De igual opinión es Daniel Prieto-Alhambra, catedrático de Farmacoepidemiología de la Universidad de Oxford, que explica que para comparar porcentajes habría que hacer un estudio en el que los participantes recibiesen una u otra vacuna de forma aleatoria. Precisa el científico catalán en “La Vanguardia” que los ensayos clínicos fueron “realizados en regiones geográficas dispares, en momentos epidemiológicos distintos, y probablemente en poblaciones afectadas por variantes del virus diferentes”. Así, la de AstraZeneca fue probada en Brasil y Sudáfrica, donde ya circulaban variantes con cierta resistencia a las vacunas, así como en Reino Unido, donde proliferaba la variante inglesa, más transmisible.

Ha habido más diferencias: uno de los ensayos de la vacuna de AstraZeneca en Reino Unido utilizaba en el grupo de control una vacuna contra la meningitis en lugar del típico placebo de solución salina.

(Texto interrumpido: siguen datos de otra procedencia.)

-- ==== Sys2Proof/Laws/KeptHub.lean ====
section
/-!
SUPPORT. Every operation and every meaning of the meter, resets, the governor, the managers and power entry keeps a sound state sound, the queue and the tick (Laws/Kept.lean).
-/

namespace Sys2Proof.Machine

variable {p : List Instr} {k : Base} {n : Nat}

/-! ### Machine/Meter.lean -/

/-- The meter's register and accumulator do not differ. -/
theorem meterUp_mk {z : Meter} {n : Nat} {a0 a2 a4 a5 a6 a7 a8 a9 a10 a11 a12 a13 a14 a15 a16 a17 a18 a19 a20 a21 a22 a23} (hz : MeterUp n z) :
    MeterUp n (Meter.mk a0 z.accum a2 z.cum a4 a5 a6 a7 a8 a9 a10 a11 a12 a13 a14 a15 a16 a17 a18 a19 a20 a21 a22 a23) := hz

theorem meterUp_addRecord {z : Meter} {n : Nat} {r : MeterRec} (hz : MeterUp n z) : MeterUp n (addRecord r z) := hz

theorem meterUp_newInterval {z : Meter} {n : Nat} (hz : MeterUp n z) : MeterUp n (newInterval z) := hz

theorem meterUp_atBoundary {z : Meter} {n : Nat} (hz : MeterUp n z) : MeterUp n (atBoundary z) := hz

/-- A sample adds to the accumulator, and the register follows it (R416, R418). -/
theorem meterUp_sample {z : Meter} {n v i : Nat} (hz : MeterUp n z) : MeterUp n (sampleMeter v i z) := by
  obtain ⟨h1, h2⟩ := hz
  simp only [MeterUp, MeterOk, sampleMeter] at *
  exact ⟨by rw [h2] at h1; exact Nat.le_trans h1 (Nat.div_le_div_right (Nat.le_add_right _ _)), trivial⟩

/-- At power-up the accumulator takes the register's value: what was below 1 mWh is lost (R418). -/
theorem meterUp_powerUp {z : Meter} {n : Nat} {a0 a2 a4 a5 a6 a7 a8 a9 a10 a11 a12 a13 a14 a15 a16 a17 a18 a19 a20 a21 a22 a23} (hz : MeterUp n z) :
    MeterUp n (Meter.mk a0 (z.cum * 1000) a2 z.cum a4 a5 a6 a7 a8 a9 a10 a11 a12 a13 a14 a15 a16 a17 a18 a19 a20 a21 a22 a23) :=
  ⟨hz.1, by simp [MeterOk]⟩

/-- The state's meter, where the base asks that it has not fallen. -/
theorem Kept.meterOf {s : State} (hk : k.meter = MeterUp n) (h : Kept p k s) : MeterUp n s.meter := by
  have := h.meter
  rwa [hk] at this

theorem setMeter_kept (hk : k.meter = MeterUp n) {s0 : State} {x1} (h0 : Kept p k s0) (hm : MeterUp n x1) : Kept p k (setMeter s0 x1) :=
  kept_mkt h0 (by rw [hk]; exact ⟨hm, hm.2⟩)

theorem writeRecord_kept (hk : k.meter = MeterUp n) {x0} {s1 : State} (h1 : Kept p k s1) :
    Kept p k (writeRecord x0 s1) := by
  unfold writeRecord
  try dsimp only
  with_reducible repeat' first
    | assumption | (intro _; try dsimp only) | (apply setMeter_kept hk) | (apply kept_ite) | (fail_if_no_progress apply kept_mk) | split
    | (apply meterUp_sample) | (apply meterUp_addRecord) | (apply meterUp_newInterval) | (apply meterUp_atBoundary)
    | (fail_if_no_progress apply meterUp_mk) | (apply meterUp_powerUp) | (refine Kept.meterOf (p := p) (k := k) hk ?_)

theorem meterEvent_kept (hk : k.meter = MeterUp n) {x0} {s1 : State} (h1 : Kept p k s1) :
    Kept p k (meterEvent x0 s1) := by
  unfold meterEvent
  try dsimp only
  with_reducible repeat' first
    | assumption | (intro _; try dsimp only) | (apply writeRecord_kept hk)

Tenemos, pues, tres vacunas eficaces, seguras e incomparables. Y llegarán otras, como la de Johnson & Johnson y Novavax, fabricada en Galicia. Los expertos coinciden en que la mejor vacuna es, entre las opciones aprobadas, la que nos ofrezcan.

  • Pfizer-BioNTech

    Eficacia del 95% al evitar el COVID sintomático 7 días después de la 2ª dosis. Los ensayos clínicos fueron realizados principalmente en EE UU antes de la propagación de las variantes virales.

  • Moderna

    Eficacia del 94% al evitar el COVID sintomático 14 días después de la 2ª dosis. Los ensayos clínicos fueron realizados en EE UU antes de la propagación de las variantes virales.

  • AstraZeneca

    Eficacia del 82% al evitar el COVID sintomático 14 días después de la 2ª dosis. Ensayos en países con variantes virales resistentes, como Brasil y Sudáfrica.